-- ==== Sys2Proof/Laws/State.lean ====
section
/-! SUPPORT. What each update of the state leaves and what it sets, field by field. -/
namespace Sys2Proof.Machine

/-! `State.setReg`. -/

section
variable (s : State) (off : Nat) (w : Word)
@[simp] theorem State.setReg_regs : (s.setReg off w).regs = tabPut s.regs off w := rfl
@[simp] theorem State.setReg_mem : (s.setReg off w).mem = s.mem := rfl
@[simp] theorem State.setReg_memDmg : (s.setReg off w).memDmg = s.memDmg := rfl
@[simp] theorem State.setReg_spDmg : (s.setReg off w).spDmg = s.spDmg := rfl
@[simp] theorem State.setReg_flash : (s.setReg off w).flash = s.flash := rfl
@[simp] theorem State.setReg_erased : (s.setReg off w).erased = s.erased := rfl
@[simp] theorem State.setReg_now : (s.setReg off w).now = s.now := rfl
@[simp] theorem State.setReg_free : (s.setReg off w).free = s.free := rfl
@[simp] theorem State.setReg_halves : (s.setReg off w).halves = s.halves := rfl
@[simp] theorem State.setReg_lockAt : (s.setReg off w).lockAt = s.lockAt := rfl
@[simp] theorem State.setReg_mxc : (s.setReg off w).mxc = s.mxc := rfl
@[simp] theorem State.setReg_mxcLast : (s.setReg off w).mxcLast = s.mxcLast := rfl
@[simp] theorem State.setReg_chans : (s.setReg off w).chans = s.chans := rfl
@[simp] theorem State.setReg_tail : (s.setReg off w).tail = s.tail := rfl
@[simp] theorem State.setReg_tailArea : (s.setReg off w).tailArea = s.tailArea := rfl
@[simp] theorem State.setReg_tailNext : (s.setReg off w).tailNext = s.tailNext := rfl
@[simp] theorem State.setReg_tlog : (s.setReg off w).tlog = s.tlog := rfl
@[simp] theorem State.setReg_srcLast : (s.setReg off w).srcLast = s.srcLast := rfl
@[simp] theorem State.setReg_srcMerged : (s.setReg off w).srcMerged = s.srcMerged := rfl
@[simp] theorem State.setReg_srcTimer : (s.setReg off w).srcTimer = s.srcTimer := rfl
@[simp] theorem State.setReg_srcQuiet : (s.setReg off w).srcQuiet = s.srcQuiet := rfl
@[simp] theorem State.setReg_srcLeak : (s.setReg off w).srcLeak = s.srcLeak := rfl
@[simp] theorem State.setReg_chains : (s.setReg off w).chains = s.chains := rfl
@[simp] theorem State.setReg_nextChain : (s.setReg off w).nextChain = s.nextChain := rfl
@[simp] theorem State.setReg_svus : (s.setReg off w).svus = s.svus := rfl
@[simp] theorem State.setReg_heldReads : (s.setReg off w).heldReads = s.heldReads := rfl
@[simp] theorem State.setReg_tasks : (s.setReg off w).tasks = s.tasks := rfl
@[simp] theorem State.setReg_cores : (s.setReg off w).cores = s.cores := rfl
@[simp] theorem State.setReg_sup : (s.setReg off w).sup = s.sup := rfl
@[simp] theorem State.setReg_rings : (s.setReg off w).rings = s.rings := rfl
@[simp] theorem State.setReg_bells : (s.setReg off w).bells = s.bells := rfl
@[simp] theorem State.setReg_owedReads : (s.setReg off w).owedReads = s.owedReads := rfl
@[simp] theorem State.setReg_decisions : (s.setReg off w).decisions = s.decisions := rfl
@[simp] theorem State.setReg_credits : (s.setReg off w).credits = s.credits := rfl
@[simp] theorem State.setReg_mbx : (s.setReg off w).mbx = s.mbx := rfl
@[simp] theorem State.setReg_bmv : (s.setReg off w).bmv = s.bmv := rfl
@[simp] theorem State.setReg_bmvGrants : (s.setReg off w).bmvGrants = s.bmvGrants := rfl
@[simp] theorem State.setReg_bmvLast : (s.setReg off w).bmvLast = s.bmvLast := rfl
@[simp] theorem State.setReg_pools : (s.setReg off w).pools = s.pools := rfl
@[simp] theorem State.setReg_ports : (s.setReg off w).ports = s.ports := rfl
@[simp] theorem State.setReg_freqs : (s.setReg off w).freqs = s.freqs := rfl
@[simp] theorem State.setReg_routeOld : (s.setReg off w).routeOld = s.routeOld := rfl
@[simp] theorem State.setReg_routeHeld : (s.setReg off w).routeHeld = s.routeHeld := rfl
@[simp] theorem State.setReg_tagNext : (s.setReg off w).tagNext = s.tagNext := rfl
@[simp] theorem State.setReg_tagCool : (s.setReg off w).tagCool = s.tagCool := rfl
@[simp] theorem State.setReg_rbuf : (s.setReg off w).rbuf = s.rbuf := rfl
@[simp] theorem State.setReg_bufNext : (s.setReg off w).bufNext = s.bufNext := rfl
@[simp] theorem State.setReg_walking : (s.setReg off w).walking = s.walking := rfl
@[simp] theorem State.setReg_rxMsgs : (s.setReg off w).rxMsgs = s.rxMsgs := rfl
@[simp] theorem State.setReg_peers : (s.setReg off w).peers = s.peers := rfl
@[simp] theorem State.setReg_nodeBoot : (s.setReg off w).nodeBoot = s.nodeBoot := rfl
@[simp] theorem State.setReg_host : (s.setReg off w).host = s.host := rfl
@[simp] theorem State.setReg_power : (s.setReg off w).power = s.power := rfl
@[simp] theorem State.setReg_clock : (s.setReg off w).clock = s.clock := rfl
@[simp] theorem State.setReg_unitResets : (s.setReg off w).unitResets = s.unitResets := rfl
@[simp] theorem State.setReg_life : (s.setReg off w).life = s.life := rfl
@[simp] theorem State.setReg_gloley : (s.setReg off w).gloley = s.gloley := rfl
@[simp] theorem State.setReg_pins : (s.setReg off w).pins = s.pins := rfl
@[simp] theorem State.setReg_out : (s.setReg off w).out = s.out := rfl
@[simp] theorem State.setReg_pending : (s.setReg off w).pending = s.pending := rfl
end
┄┄┄┄┄┄┄┄┄┄┄┄┄┄┄┄┄┄┄┄
Look in the material above for the line with "s.credits := rfl" and the line with "s.bmv := rfl", and transcribe exactly those lines and all lines between them, nothing more.

@[simp] theorem State.setReg_credits : (s.setReg off w).credits = s.credits := rfl
@[simp] theorem State.setReg_mbx : (s.setReg off w).mbx = s.mbx := rfl
@[simp] theorem State.setReg_bmv : (s.setReg off w).bmv = s.bmv := rfl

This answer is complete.